» **TRY IT**
Write out exactly the lines of the entries below from the one holding "-- ==== Sys2Proof/Laws/Motor.lean" to the one holding "theorem driveThrottle_cases (i", inclusive, and leave out all other lines.
======== THE DATA
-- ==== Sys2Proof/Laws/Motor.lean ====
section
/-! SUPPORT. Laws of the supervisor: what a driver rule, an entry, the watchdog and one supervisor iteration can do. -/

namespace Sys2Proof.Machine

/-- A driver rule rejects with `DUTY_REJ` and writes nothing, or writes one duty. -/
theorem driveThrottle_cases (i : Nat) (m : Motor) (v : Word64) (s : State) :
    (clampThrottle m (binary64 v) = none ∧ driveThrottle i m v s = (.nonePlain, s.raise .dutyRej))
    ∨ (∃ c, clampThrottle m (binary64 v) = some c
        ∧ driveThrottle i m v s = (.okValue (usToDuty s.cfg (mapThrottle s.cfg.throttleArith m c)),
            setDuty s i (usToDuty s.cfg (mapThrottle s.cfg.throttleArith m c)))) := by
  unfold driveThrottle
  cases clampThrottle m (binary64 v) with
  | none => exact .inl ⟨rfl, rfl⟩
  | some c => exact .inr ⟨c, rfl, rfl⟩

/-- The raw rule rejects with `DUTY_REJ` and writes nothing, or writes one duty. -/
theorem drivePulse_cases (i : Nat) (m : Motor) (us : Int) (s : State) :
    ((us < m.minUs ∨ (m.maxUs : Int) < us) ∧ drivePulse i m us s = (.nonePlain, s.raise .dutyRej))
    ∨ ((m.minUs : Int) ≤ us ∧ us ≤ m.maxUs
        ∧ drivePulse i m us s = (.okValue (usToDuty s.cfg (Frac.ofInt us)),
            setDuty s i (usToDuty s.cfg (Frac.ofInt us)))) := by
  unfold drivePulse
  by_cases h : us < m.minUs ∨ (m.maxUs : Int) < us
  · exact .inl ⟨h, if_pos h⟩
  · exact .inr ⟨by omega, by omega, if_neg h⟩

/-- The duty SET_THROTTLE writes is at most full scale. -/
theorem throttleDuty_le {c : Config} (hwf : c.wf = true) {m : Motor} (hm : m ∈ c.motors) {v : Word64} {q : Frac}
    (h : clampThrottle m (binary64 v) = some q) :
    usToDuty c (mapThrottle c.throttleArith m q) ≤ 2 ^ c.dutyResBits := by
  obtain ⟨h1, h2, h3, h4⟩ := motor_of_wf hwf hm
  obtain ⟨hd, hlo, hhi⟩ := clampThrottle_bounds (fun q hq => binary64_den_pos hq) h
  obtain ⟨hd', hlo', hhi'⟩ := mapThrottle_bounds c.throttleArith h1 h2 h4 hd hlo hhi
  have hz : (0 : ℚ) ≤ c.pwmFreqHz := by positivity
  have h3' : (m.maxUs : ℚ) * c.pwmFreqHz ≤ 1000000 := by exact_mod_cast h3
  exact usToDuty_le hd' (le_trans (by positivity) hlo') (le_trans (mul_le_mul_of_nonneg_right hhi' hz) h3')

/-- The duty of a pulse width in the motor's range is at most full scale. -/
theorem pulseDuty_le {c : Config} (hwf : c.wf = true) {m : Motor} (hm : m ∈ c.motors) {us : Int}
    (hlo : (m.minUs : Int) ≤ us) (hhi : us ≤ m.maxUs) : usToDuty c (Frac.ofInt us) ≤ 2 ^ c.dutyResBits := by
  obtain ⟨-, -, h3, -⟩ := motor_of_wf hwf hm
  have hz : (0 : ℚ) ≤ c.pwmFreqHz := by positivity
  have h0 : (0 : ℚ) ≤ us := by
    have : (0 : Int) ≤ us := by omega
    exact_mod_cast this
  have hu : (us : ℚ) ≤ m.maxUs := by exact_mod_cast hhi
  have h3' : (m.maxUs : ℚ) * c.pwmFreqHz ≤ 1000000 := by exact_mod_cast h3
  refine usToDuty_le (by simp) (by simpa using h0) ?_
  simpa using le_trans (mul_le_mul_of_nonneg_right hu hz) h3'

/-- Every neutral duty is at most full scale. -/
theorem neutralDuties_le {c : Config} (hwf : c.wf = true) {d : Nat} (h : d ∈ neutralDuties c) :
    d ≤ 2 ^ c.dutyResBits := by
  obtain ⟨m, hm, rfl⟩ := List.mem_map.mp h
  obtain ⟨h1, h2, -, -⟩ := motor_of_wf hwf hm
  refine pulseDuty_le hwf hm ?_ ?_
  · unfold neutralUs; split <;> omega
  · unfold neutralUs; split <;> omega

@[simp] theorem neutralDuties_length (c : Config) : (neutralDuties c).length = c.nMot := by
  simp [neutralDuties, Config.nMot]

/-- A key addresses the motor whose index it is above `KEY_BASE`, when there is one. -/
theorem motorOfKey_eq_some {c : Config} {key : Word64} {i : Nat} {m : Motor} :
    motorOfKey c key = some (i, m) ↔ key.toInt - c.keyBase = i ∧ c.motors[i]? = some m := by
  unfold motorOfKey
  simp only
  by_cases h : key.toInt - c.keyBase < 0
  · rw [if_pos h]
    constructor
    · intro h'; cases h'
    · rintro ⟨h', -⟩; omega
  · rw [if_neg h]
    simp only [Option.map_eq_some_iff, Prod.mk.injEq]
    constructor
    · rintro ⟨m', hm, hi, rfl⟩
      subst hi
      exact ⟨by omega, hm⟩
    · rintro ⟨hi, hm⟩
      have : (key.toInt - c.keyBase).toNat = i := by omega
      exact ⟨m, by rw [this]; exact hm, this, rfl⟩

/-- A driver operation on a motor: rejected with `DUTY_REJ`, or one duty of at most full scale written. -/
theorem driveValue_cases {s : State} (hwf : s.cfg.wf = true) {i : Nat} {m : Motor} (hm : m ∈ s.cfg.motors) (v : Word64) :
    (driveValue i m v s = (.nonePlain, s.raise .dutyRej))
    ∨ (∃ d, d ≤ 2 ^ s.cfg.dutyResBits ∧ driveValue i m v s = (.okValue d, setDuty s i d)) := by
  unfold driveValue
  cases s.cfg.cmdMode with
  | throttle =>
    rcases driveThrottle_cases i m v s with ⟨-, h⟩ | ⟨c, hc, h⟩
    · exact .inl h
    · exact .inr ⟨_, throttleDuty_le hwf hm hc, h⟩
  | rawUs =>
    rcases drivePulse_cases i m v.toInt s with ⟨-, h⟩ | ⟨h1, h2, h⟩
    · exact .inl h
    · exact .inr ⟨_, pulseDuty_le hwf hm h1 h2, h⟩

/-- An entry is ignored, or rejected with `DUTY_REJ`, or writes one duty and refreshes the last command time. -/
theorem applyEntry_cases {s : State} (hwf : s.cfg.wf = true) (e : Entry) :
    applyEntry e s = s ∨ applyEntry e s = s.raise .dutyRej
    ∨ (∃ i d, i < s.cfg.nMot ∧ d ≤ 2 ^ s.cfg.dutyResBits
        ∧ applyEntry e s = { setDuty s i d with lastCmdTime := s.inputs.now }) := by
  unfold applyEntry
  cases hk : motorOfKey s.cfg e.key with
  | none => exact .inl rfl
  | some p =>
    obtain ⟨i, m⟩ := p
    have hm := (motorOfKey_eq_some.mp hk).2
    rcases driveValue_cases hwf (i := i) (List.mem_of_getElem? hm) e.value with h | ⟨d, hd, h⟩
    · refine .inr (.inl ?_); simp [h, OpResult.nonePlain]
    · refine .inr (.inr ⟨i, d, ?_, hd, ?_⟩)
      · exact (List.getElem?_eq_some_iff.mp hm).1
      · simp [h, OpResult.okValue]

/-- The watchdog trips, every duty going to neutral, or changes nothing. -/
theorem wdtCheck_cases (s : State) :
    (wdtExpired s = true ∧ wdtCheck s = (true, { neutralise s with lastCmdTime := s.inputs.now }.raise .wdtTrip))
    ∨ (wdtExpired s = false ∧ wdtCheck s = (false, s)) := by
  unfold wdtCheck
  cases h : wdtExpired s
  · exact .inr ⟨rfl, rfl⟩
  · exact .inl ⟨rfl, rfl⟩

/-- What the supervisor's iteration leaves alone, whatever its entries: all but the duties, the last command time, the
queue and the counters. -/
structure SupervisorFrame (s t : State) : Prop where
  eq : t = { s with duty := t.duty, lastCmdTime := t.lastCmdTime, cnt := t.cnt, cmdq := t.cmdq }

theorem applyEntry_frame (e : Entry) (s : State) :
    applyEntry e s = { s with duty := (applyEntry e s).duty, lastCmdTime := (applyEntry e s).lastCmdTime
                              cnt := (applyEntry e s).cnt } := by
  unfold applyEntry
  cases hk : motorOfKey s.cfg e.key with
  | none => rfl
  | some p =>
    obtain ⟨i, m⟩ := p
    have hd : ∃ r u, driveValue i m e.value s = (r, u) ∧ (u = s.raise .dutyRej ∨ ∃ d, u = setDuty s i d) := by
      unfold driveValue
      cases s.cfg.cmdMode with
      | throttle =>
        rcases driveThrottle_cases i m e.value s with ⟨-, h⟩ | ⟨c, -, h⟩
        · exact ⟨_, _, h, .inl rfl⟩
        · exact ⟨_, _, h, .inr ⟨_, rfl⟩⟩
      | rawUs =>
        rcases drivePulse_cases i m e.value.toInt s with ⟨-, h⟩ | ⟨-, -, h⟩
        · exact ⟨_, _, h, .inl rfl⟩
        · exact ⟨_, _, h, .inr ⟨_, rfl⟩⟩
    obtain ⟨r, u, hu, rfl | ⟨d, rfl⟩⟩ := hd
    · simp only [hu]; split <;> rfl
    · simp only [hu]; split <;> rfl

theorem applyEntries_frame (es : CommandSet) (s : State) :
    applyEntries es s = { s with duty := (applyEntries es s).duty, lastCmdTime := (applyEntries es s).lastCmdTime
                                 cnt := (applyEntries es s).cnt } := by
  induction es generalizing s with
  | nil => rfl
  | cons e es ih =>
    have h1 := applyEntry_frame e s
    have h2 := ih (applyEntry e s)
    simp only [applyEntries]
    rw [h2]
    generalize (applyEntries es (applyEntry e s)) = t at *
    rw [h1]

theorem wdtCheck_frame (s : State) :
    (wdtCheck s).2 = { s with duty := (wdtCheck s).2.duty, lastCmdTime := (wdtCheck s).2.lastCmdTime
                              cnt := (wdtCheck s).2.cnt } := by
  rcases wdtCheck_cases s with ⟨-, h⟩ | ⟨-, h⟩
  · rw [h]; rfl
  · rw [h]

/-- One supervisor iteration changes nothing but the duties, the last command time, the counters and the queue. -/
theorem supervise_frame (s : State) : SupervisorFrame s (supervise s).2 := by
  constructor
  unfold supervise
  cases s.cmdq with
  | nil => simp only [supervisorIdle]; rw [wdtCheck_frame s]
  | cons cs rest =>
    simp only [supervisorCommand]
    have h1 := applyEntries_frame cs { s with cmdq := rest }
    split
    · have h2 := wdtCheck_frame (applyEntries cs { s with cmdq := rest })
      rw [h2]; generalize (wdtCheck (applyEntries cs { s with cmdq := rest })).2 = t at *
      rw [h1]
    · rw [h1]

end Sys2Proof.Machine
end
================
======== THE DATA
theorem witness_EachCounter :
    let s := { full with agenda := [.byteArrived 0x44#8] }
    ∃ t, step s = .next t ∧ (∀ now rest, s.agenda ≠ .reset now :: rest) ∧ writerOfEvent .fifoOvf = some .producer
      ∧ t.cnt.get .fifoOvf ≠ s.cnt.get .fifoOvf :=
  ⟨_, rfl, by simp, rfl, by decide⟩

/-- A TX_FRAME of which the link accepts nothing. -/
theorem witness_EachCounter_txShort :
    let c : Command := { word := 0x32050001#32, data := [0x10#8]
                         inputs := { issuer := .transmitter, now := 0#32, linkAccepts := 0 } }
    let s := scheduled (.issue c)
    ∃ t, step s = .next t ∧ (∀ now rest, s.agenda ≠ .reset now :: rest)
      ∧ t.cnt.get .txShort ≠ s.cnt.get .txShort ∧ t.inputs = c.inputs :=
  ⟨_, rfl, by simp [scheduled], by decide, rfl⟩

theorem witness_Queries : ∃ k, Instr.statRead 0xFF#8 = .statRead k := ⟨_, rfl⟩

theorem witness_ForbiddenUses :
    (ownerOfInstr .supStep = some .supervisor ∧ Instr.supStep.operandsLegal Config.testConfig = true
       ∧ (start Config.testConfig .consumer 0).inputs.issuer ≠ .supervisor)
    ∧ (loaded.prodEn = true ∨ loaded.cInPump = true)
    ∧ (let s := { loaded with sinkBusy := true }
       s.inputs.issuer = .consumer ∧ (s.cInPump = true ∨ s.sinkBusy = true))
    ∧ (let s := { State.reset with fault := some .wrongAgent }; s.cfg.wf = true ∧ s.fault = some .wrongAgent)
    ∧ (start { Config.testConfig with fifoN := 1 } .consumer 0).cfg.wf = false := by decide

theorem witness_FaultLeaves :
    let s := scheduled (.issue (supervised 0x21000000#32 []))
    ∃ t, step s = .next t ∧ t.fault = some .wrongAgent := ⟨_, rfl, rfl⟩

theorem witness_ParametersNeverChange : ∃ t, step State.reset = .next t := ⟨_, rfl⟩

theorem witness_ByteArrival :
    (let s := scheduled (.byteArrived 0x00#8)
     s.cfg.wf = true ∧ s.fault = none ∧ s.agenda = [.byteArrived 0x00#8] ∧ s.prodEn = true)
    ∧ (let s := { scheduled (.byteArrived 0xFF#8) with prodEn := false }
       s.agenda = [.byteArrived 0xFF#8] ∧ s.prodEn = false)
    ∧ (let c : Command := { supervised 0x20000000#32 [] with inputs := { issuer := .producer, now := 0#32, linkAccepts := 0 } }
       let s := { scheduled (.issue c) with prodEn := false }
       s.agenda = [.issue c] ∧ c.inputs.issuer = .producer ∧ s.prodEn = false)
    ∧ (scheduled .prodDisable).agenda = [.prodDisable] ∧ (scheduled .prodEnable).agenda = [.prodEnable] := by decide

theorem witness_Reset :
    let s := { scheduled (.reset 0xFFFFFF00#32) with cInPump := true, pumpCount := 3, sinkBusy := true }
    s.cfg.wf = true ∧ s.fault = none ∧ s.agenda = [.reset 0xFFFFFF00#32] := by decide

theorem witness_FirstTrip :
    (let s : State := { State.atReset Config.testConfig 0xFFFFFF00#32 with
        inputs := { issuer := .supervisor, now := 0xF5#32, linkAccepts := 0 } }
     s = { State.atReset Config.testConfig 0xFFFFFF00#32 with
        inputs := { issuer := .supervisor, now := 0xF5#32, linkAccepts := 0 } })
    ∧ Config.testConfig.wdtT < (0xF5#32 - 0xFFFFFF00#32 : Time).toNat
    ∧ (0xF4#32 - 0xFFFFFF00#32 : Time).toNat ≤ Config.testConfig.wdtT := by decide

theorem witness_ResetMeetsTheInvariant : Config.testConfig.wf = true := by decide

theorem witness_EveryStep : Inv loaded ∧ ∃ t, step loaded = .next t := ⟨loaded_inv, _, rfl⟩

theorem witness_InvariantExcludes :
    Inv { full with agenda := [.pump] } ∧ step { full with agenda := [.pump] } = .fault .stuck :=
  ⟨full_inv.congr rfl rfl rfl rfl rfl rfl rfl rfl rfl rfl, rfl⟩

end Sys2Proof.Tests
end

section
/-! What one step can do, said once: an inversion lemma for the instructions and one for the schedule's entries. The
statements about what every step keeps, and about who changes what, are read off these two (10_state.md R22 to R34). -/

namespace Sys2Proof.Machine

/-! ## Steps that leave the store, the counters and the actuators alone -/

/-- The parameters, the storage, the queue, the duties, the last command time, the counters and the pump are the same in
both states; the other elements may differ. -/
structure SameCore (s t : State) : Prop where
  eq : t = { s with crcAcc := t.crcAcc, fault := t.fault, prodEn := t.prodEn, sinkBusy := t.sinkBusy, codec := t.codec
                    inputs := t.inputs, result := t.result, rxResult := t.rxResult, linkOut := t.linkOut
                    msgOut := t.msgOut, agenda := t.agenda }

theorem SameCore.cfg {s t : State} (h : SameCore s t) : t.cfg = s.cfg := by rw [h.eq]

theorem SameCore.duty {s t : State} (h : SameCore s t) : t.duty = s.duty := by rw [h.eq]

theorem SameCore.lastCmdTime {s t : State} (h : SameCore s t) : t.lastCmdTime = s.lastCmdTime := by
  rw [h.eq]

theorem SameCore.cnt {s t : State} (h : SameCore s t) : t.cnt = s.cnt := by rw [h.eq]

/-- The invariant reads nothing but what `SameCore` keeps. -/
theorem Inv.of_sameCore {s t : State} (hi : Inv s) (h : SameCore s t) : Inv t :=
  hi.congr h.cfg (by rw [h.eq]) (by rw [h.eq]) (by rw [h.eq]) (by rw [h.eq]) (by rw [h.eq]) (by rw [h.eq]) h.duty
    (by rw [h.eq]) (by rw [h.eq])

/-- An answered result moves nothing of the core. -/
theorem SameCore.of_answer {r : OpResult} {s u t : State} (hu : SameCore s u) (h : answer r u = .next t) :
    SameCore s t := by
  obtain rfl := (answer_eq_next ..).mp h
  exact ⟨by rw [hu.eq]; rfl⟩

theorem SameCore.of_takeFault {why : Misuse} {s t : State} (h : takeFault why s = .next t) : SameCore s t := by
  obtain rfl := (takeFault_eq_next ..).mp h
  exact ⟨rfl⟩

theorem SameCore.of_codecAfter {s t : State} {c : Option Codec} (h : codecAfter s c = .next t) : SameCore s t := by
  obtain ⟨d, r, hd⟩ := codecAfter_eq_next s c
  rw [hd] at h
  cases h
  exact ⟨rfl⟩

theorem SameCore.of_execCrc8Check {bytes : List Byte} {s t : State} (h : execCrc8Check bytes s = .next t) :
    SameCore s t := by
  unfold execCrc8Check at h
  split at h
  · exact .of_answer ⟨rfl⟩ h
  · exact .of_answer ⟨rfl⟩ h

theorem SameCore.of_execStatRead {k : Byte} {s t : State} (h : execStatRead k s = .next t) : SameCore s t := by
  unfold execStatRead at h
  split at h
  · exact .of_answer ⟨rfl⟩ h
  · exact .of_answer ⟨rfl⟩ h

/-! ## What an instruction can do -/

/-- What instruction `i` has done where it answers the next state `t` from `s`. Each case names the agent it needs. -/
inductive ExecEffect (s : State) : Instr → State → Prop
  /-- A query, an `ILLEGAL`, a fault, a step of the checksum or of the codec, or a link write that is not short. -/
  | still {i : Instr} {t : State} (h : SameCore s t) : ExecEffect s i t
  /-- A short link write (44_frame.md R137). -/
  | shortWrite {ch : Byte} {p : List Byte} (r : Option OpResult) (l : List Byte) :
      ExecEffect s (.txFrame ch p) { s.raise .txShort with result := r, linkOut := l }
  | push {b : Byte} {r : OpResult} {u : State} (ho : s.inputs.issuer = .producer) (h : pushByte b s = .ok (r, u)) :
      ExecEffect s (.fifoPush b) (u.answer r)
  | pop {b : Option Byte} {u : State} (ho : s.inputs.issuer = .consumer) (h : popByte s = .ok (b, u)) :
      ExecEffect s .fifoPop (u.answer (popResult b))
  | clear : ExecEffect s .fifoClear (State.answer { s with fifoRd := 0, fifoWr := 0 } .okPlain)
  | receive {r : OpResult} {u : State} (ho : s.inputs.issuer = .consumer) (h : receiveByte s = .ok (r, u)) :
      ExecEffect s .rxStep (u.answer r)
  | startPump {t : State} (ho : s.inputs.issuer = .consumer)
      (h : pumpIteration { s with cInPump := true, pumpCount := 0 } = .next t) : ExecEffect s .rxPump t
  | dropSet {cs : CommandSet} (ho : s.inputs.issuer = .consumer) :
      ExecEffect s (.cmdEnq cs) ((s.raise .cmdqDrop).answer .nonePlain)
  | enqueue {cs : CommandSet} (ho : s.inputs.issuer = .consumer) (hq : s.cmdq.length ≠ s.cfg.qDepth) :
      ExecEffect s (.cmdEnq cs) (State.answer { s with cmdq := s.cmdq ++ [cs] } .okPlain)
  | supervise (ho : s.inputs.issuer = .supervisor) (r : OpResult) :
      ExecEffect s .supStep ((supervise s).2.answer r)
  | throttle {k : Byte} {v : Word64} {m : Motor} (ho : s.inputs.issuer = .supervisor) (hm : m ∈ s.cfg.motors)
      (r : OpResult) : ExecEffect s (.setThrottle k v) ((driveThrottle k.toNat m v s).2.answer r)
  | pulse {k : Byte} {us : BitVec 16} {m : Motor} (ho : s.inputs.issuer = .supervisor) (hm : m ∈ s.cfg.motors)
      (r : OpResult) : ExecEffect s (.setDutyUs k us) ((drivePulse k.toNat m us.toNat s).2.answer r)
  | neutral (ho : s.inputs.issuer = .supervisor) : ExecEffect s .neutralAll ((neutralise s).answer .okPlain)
================
» **RESPONSE BELOW**
-- ==== Sys2Proof/Laws/Motor.lean ====
section
/-! SUPPORT. Laws of the supervisor: what a driver rule, an entry, the watchdog and one supervisor iteration can do. -/

namespace Sys2Proof.Machine

/-- A driver rule rejects with `DUTY_REJ` and writes nothing, or writes one duty. -/
theorem driveThrottle_cases (i : Nat) (m : Motor) (v : Word64) (s : State) :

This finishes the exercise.